In fiscal year 2016 we generated $285 million of net cash from operating activities, a $132 million increase from fiscal year 2015. Approximately $18 million of this increase resulted from the 3M patent litigation award received during the second quarter of fiscal 2016. The remaining improvement in operating cash generation was primarily the result of our ongoing focus on optimizing the components of working capital by employing several Lean techniques. For example, we lowered inventory $37 million from year-end 2015 while maintaining the same strong delivery and service levels to our aftermarket customers, and we lowered accounts receivable by $33 million as we successfully reduced past due customer balances while concurrently benefiting from a $6 million year-over-year reduction in bad debt expense.

Pending Parker-Hannifin Transaction

On December 1, 2016, CLARCOR Inc. (the “Company”) entered into an Agreement and Plan of Merger with Parker-Hannifin Corporation (“Parker-Hannifin”) and Parker Eagle Corporation, a wholly owned subsidiary of Parker-Hannifin (“Merger Sub”), pursuant to which, upon the closing of the merger, Merger Sub will cease to exist, and the Company will survive as a wholly owned subsidiary of Parker-Hannifin (the “pending Parker-Hannifin transaction”). Upon the closing of this merger, each share of the Company’s common stock, par value $1.00 per share (other than treasury stock and any shares of the Company’s common stock owned by the Company, Parker-Hannifin, Merger Sub, any of their wholly owned subsidiaries, or any person who properly demands statutory appraisal of their shares) will be converted into the right to receive an amount in cash equal to $83.00 without interest. Upon the completion of the merger, the Company’s common stock will no longer be publicly traded and will be delisted from the New York Stock Exchange.

The pending Parker-Hannifin transaction is subject to customary closing conditions, including approval of the merger by the Company’s stockholders and receipt of applicable regulatory approvals.

Conference Call Information/Guidance

In light of the pending Parker-Hannifin transaction, the Company is not holding a conference call in connection with this earnings release and is not providing 2017 guidance in connection with this earnings release.
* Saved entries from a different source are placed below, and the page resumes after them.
/-! ## raiseError -/

@[simp] theorem State.raiseError_status (c : ErrCode) (n : Nat) :
    (s.raiseError c n).status = s.status.completed s.latchedOpc c := rfl
@[simp] theorem State.raiseError_ie (c : ErrCode) (n : Nat) : (s.raiseError c n).ie = s.ie := rfl
@[simp] theorem State.raiseError_cmd (c : ErrCode) (n : Nat) : (s.raiseError c n).cmd = s.cmd := rfl
@[simp] theorem State.raiseError_pending (c : ErrCode) (n : Nat) : (s.raiseError c n).pending = false := rfl
@[simp] theorem State.raiseError_errinfo (c : ErrCode) (n : Nat) : (s.raiseError c n).errinfo = saturate n := rfl
@[simp] theorem State.raiseError_lens (c : ErrCode) (n : Nat) : (s.raiseError c n).lens = s.lens := rfl
@[simp] theorem State.raiseError_cfg (c : ErrCode) (n : Nat) : (s.raiseError c n).cfg = s.cfg := rfl
@[simp] theorem State.raiseError_drawIdx (c : ErrCode) (n : Nat) : (s.raiseError c n).drawIdx = s.drawIdx := rfl
@[simp] theorem State.raiseError_res (c : ErrCode) (n : Nat) : (s.raiseError c n).res = s.res := rfl
@[simp] theorem State.raiseError_mem (c : ErrCode) (n : Nat) : (s.raiseError c n).mem = s.mem := rfl
@[simp] theorem State.raiseError_agenda (c : ErrCode) (n : Nat) : (s.raiseError c n).agenda = s.agenda := rfl
@[simp] theorem State.raiseError_rdata (c : ErrCode) (n : Nat) : (s.raiseError c n).rdata = s.rdata := rfl

/-! ## writeWords -/

@[simp] theorem State.writeWords_status (a : Nat) (ws : List Word) : (s.writeWords a ws).status = s.status := rfl
@[simp] theorem State.writeWords_ie (a : Nat) (ws : List Word) : (s.writeWords a ws).ie = s.ie := rfl
@[simp] theorem State.writeWords_cmd (a : Nat) (ws : List Word) : (s.writeWords a ws).cmd = s.cmd := rfl
@[simp] theorem State.writeWords_pending (a : Nat) (ws : List Word) : (s.writeWords a ws).pending = s.pending := rfl
@[simp] theorem State.writeWords_errinfo (a : Nat) (ws : List Word) : (s.writeWords a ws).errinfo = s.errinfo := rfl
@[simp] theorem State.writeWords_lens (a : Nat) (ws : List Word) : (s.writeWords a ws).lens = s.lens := rfl
@[simp] theorem State.writeWords_cfg (a : Nat) (ws : List Word) : (s.writeWords a ws).cfg = s.cfg := rfl
@[simp] theorem State.writeWords_drawIdx (a : Nat) (ws : List Word) : (s.writeWords a ws).drawIdx = s.drawIdx := rfl
@[simp] theorem State.writeWords_res (a : Nat) (ws : List Word) : (s.writeWords a ws).res = s.res := rfl
@[simp] theorem State.writeWords_mem (a : Nat) (ws : List Word) :
    (s.writeWords a ws).mem = s.mem.writeWords a ws := rfl
@[simp] theorem State.writeWords_agenda (a : Nat) (ws : List Word) : (s.writeWords a ws).agenda = s.agenda := rfl
@[simp] theorem State.writeWords_rdata (a : Nat) (ws : List Word) : (s.writeWords a ws).rdata = s.rdata := rfl

/-! ## setBuf -/

@[simp] theorem State.setBuf_status (b : BufId) (v : Bits) : (s.setBuf b v).status = s.status := rfl
@[simp] theorem State.setBuf_ie (b : BufId) (v : Bits) : (s.setBuf b v).ie = s.ie := rfl
@[simp] theorem State.setBuf_cmd (b : BufId) (v : Bits) : (s.setBuf b v).cmd = s.cmd := rfl
@[simp] theorem State.setBuf_pending (b : BufId) (v : Bits) : (s.setBuf b v).pending = s.pending := rfl
@[simp] theorem State.setBuf_errinfo (b : BufId) (v : Bits) : (s.setBuf b v).errinfo = s.errinfo := rfl
@[simp] theorem State.setBuf_lens (b : BufId) (v : Bits) :
    (s.setBuf b v).lens = s.lens.set b (clampLen v.length) := rfl
@[simp] theorem State.setBuf_cfg (b : BufId) (v : Bits) : (s.setBuf b v).cfg = s.cfg := rfl
@[simp] theorem State.setBuf_drawIdx (b : BufId) (v : Bits) : (s.setBuf b v).drawIdx = s.drawIdx := rfl
@[simp] theorem State.setBuf_res (b : BufId) (v : Bits) : (s.setBuf b v).res = s.res := rfl
@[simp] theorem State.setBuf_mem (b : BufId) (v : Bits) :
    (s.setBuf b v).mem = s.mem.writeWords (bufAddr b 0) (packWords Config.bufWords v) := rfl
@[simp] theorem State.setBuf_agenda (b : BufId) (v : Bits) : (s.setBuf b v).agenda = s.agenda := rfl
@[simp] theorem State.setBuf_rdata (b : BufId) (v : Bits) : (s.setBuf b v).rdata = s.rdata := rfl

/-! ## setUnpacked -/

@[simp] theorem State.setUnpacked_status (x off : Nat) : (s.setUnpacked x off).status = s.status := rfl
@[simp] theorem State.setUnpacked_ie (x off : Nat) : (s.setUnpacked x off).ie = s.ie := rfl
@[simp] theorem State.setUnpacked_cmd (x off : Nat) : (s.setUnpacked x off).cmd = s.cmd := rfl
@[simp] theorem State.setUnpacked_pending (x off : Nat) : (s.setUnpacked x off).pending = s.pending := rfl
@[simp] theorem State.setUnpacked_errinfo (x off : Nat) : (s.setUnpacked x off).errinfo = s.errinfo := rfl
@[simp] theorem State.setUnpacked_lens (x off : Nat) : (s.setUnpacked x off).lens = s.lens := rfl
@[simp] theorem State.setUnpacked_cfg (x off : Nat) :
    (s.setUnpacked x off).cfg = { s.cfg with pkData := BitVec.ofNat 32 x, pkOff := BitVec.ofNat 15 off } := rfl
@[simp] theorem State.setUnpacked_drawIdx (x off : Nat) : (s.setUnpacked x off).drawIdx = s.drawIdx := rfl
@[simp] theorem State.setUnpacked_res (x off : Nat) : (s.setUnpacked x off).res = s.res := rfl
@[simp] theorem State.setUnpacked_mem (x off : Nat) : (s.setUnpacked x off).mem = s.mem := rfl
@[simp] theorem State.setUnpacked_agenda (x off : Nat) : (s.setUnpacked x off).agenda = s.agenda := rfl
@[simp] theorem State.setUnpacked_rdata (x off : Nat) : (s.setUnpacked x off).rdata = s.rdata := rfl

/-! ## setTable -/

@[simp] theorem State.setTable_status (n : Nat) (t : HuffTree) :
    (s.setTable n t).status = { s.status with tblv := true } := rfl
@[simp] theorem State.setTable_ie (n : Nat) (t : HuffTree) : (s.setTable n t).ie = s.ie := rfl
@[simp] theorem State.setTable_cmd (n : Nat) (t : HuffTree) : (s.setTable n t).cmd = s.cmd := rfl
@[simp] theorem State.setTable_pending (n : Nat) (t : HuffTree) : (s.setTable n t).pending = s.pending := rfl
@[simp] theorem State.setTable_errinfo (n : Nat) (t : HuffTree) : (s.setTable n t).errinfo = s.errinfo := rfl
@[simp] theorem State.setTable_lens (n : Nat) (t : HuffTree) : (s.setTable n t).lens = s.lens := rfl
@[simp] theorem State.setTable_cfg (n : Nat) (t : HuffTree) : (s.setTable n t).cfg = s.cfg := rfl
@[simp] theorem State.setTable_drawIdx (n : Nat) (t : HuffTree) : (s.setTable n t).drawIdx = s.drawIdx := rfl
@[simp] theorem State.setTable_res (n : Nat) (t : HuffTree) :
    (s.setTable n t).res = { s.res with
      hbNleaf := BitVec.ofNat 9 n, hbMaxlen := BitVec.ofNat 8 t.maxLen, hbNnode := BitVec.ofNat 9 t.size } := rfl
@[simp] theorem State.setTable_mem (n : Nat) (t : HuffTree) : (s.setTable n t).mem = s.mem.writeTable t := rfl
@[simp] theorem State.setTable_agenda (n : Nat) (t : HuffTree) : (s.setTable n t).agenda = s.agenda := rfl
@[simp] theorem State.setTable_rdata (n : Nat) (t : HuffTree) : (s.setTable n t).rdata = s.rdata := rfl

/-! ## clearTblv -/

@[simp] theorem State.clearTblv_status : s.clearTblv.status = { s.status with tblv := false } := rfl
@[simp] theorem State.clearTblv_ie : s.clearTblv.ie = s.ie := rfl
@[simp] theorem State.clearTblv_cmd : s.clearTblv.cmd = s.cmd := rfl
@[simp] theorem State.clearTblv_pending : s.clearTblv.pending = s.pending := rfl
@[simp] theorem State.clearTblv_errinfo : s.clearTblv.errinfo = s.errinfo := rfl
@[simp] theorem State.clearTblv_lens : s.clearTblv.lens = s.lens := rfl
@[simp] theorem State.clearTblv_cfg : s.clearTblv.cfg = s.cfg := rfl
@[simp] theorem State.clearTblv_drawIdx : s.clearTblv.drawIdx = s.drawIdx := rfl
@[simp] theorem State.clearTblv_res : s.clearTblv.res = s.res := rfl
@[simp] theorem State.clearTblv_mem : s.clearTblv.mem = s.mem := rfl
@[simp] theorem State.clearTblv_agenda : s.clearTblv.agenda = s.agenda := rfl
@[simp] theorem State.clearTblv_rdata : s.clearTblv.rdata = s.rdata := rfl

/-! ## setDecoded -/

@[simp] theorem State.setDecoded_status (k : Walk) : (s.setDecoded k).status = s.status := rfl
@[simp] theorem State.setDecoded_ie (k : Walk) : (s.setDecoded k).ie = s.ie := rfl
@[simp] theorem State.setDecoded_cmd (k : Walk) : (s.setDecoded k).cmd = s.cmd := rfl
@[simp] theorem State.setDecoded_pending (k : Walk) : (s.setDecoded k).pending = s.pending := rfl
@[simp] theorem State.setDecoded_errinfo (k : Walk) : (s.setDecoded k).errinfo = s.errinfo := rfl
@[simp] theorem State.setDecoded_lens (k : Walk) : (s.setDecoded k).lens = s.lens := rfl
@[simp] theorem State.setDecoded_cfg (k : Walk) : (s.setDecoded k).cfg = s.cfg := rfl
@[simp] theorem State.setDecoded_drawIdx (k : Walk) : (s.setDecoded k).drawIdx = s.drawIdx := rfl
@[simp] theorem State.setDecoded_res (k : Walk) :
    (s.setDecoded k).res = { s.res with
      symOutCnt := BitVec.ofNat 11 k.out.length, resid := BitVec.ofNat 16 k.depth, badbit := BitVec.ofNat 16 k.bad } := rfl
@[simp] theorem State.setDecoded_mem (k : Walk) : (s.setDecoded k).mem = s.mem := rfl
@[simp] theorem State.setDecoded_agenda (k : Walk) : (s.setDecoded k).agenda = s.agenda := rfl
@[simp] theorem State.setDecoded_rdata (k : Walk) : (s.setDecoded k).rdata = s.rdata := rfl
The Company is based in Franklin, Tennessee, and is a diversified marketer and manufacturer of mobile, industrial and environmental filtration products sold in domestic and international markets. Common shares of the Company are traded on the New York Stock Exchange under the symbol CLC.
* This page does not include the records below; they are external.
/-- In a state that meets the invariant with TBLV = 1, TRIE and CODE are those of one tree (R236). -/
theorem State.Inv.tree {s : State} (h : s.Inv) (ht : s.status.tblv = true) :
    ∃ tree freqs, buildTree (leavesFrom 0 freqs) = some tree ∧ (leavesFrom 0 freqs).length ≤ 256 ∧
      SubtreeAt s tree 0 ∧ tree.size ≤ 511 ∧ (∀ k ∈ tree.symbols, k < 256) ∧ InnerAt s 0 ∧
      ∀ a, 0x10000 ≤ a → a < 0x14000 → s.mem.read a = (Memory.writeTable [] tree).read a := by
  obtain ⟨freqs, hl, tree, hb, hc, hr⟩ := h.table ht
  have hl' : (leavesFrom 0 freqs).length ≤ 256 := by
    have := leavesFrom_length_le 0 freqs
    rw [hl] at this; exact this
  have hbd := buildTree_bounds hb hl'
  have hsym : ∀ k ∈ tree.symbols, k < 256 := by
    intro k hk
    rw [(buildTree_spec hb).1.mem_iff] at hk
    obtain ⟨⟨x, f⟩, hx, rfl⟩ := List.mem_map.mp hk
    obtain ⟨j, w, hj, hw, -⟩ := mem_leavesFrom.mp hx
    have := (List.getElem?_eq_some_iff.mp hw).1
    simp only [Config.nsym] at hl
    omega
  have hsub : SubtreeAt s tree 0 := by
    intro j w hj
    have hlt : j < (tree.arena 0).length := (List.getElem?_eq_some_iff.mp hj).1
    have hlt' : j < 511 := by rw [HuffTree.length_arena] at hlt; omega
    rw [hr _ (by unfold trieAddr; omega) (by unfold trieAddr; simp only [Config.trieDepth]; omega), Nat.zero_add,
      Memory.read_writeTable_trie _ _ _ hlt', List.getD_eq_getElem?_getD, hj]
    rfl
  refine ⟨tree, freqs, hb, hl', hsub, hbd.1, hsym, ⟨tree, hsub, by omega, hsym, ?_⟩, fun a h1 h2 => ?_⟩
  · rintro ⟨k, rfl⟩
    have := (hbd.2 (k, []) (by simp [HuffTree.codes])).1
    simp at this
  · exact hc a (by simpa [codeAddr] using h1) (by simpa [codeAddr] using h2)

/-! ## The tree of R232 -/

theorem before_iff {a b : QueueEntry} : a.before b = true ↔ comesFirst a b := by simp [QueueEntry.before, comesFirst]

theorem comesFirst_trans {a b c : QueueEntry} (h1 : comesFirst a b) (h2 : comesFirst b c) : comesFirst a c := by
  unfold comesFirst at *; omega

theorem comesFirst_of_not {a b : QueueEntry} (h : ¬ comesFirst a b) (ho : a.order ≠ b.order) : comesFirst b a := by
  unfold comesFirst at *; omega

/-- Inserting an entry of a new order number keeps the queue in its order. -/
theorem queueInsert_sorted {e : QueueEntry} {q : List QueueEntry} (hq : q.Pairwise comesFirst)
    (ho : ∀ x ∈ q, e.order ≠ x.order) : (queueInsert e q).Pairwise comesFirst := by
  induction q with
  | nil => simp [queueInsert]
  | cons x q ih =>
    rw [List.pairwise_cons] at hq
    unfold queueInsert
    split
    · rename_i h
      rw [before_iff] at h
      refine List.pairwise_cons.mpr ⟨fun y hy => ?_, List.pairwise_cons.mpr hq⟩
      rcases List.mem_cons.mp hy with rfl | hy
      exacts [h, comesFirst_trans h (hq.1 y hy)]
    · rename_i h
      rw [before_iff] at h
      refine List.pairwise_cons.mpr ⟨fun y hy => ?_, ih hq.2 fun y hy => ho y (by simp [hy])⟩
      rcases List.mem_cons.mp ((queueInsert_perm e q).mem_iff.mp hy) with rfl | hy
      exacts [comesFirst_of_not h (ho x (by simp)), hq.1 y hy]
Additional Information and Where to Find It

In connection with the pending Parker-Hannifin transaction, the Company has filed a preliminary proxy statement on Schedule 14A with the SEC. In addition, a definitive proxy statement will be filed by the Company and provided to the Company’s stockholders. THE COMPANY’S STOCKHOLDERS ARE ENCOURAGED TO READ THE PRELIMINARY PROXY STATEMENT AND ANY OTHER RELEVANT DOCUMENTS, INCLUDING THE DEFINITIVE PROXY STATEMENT (WHEN FILED), FILED WITH THE SEC CAREFULLY AND IN THEIR ENTIRETY NOW AND WHEN FUTURE FILINGS BECOME AVAILABLE BECAUSE THEY DO AND WILL CONTAIN IMPORTANT INFORMATION ABOUT THE PENDING PARKER-HANNIFIN TRANSACTION. Investors and security holders will be able to obtain the documents free of charge at the SEC’s website, www.sec.gov, or from the Company’s website at www.clarcor.com under the heading “Investor Information” or by emailing the Company at investor@clarcor.com.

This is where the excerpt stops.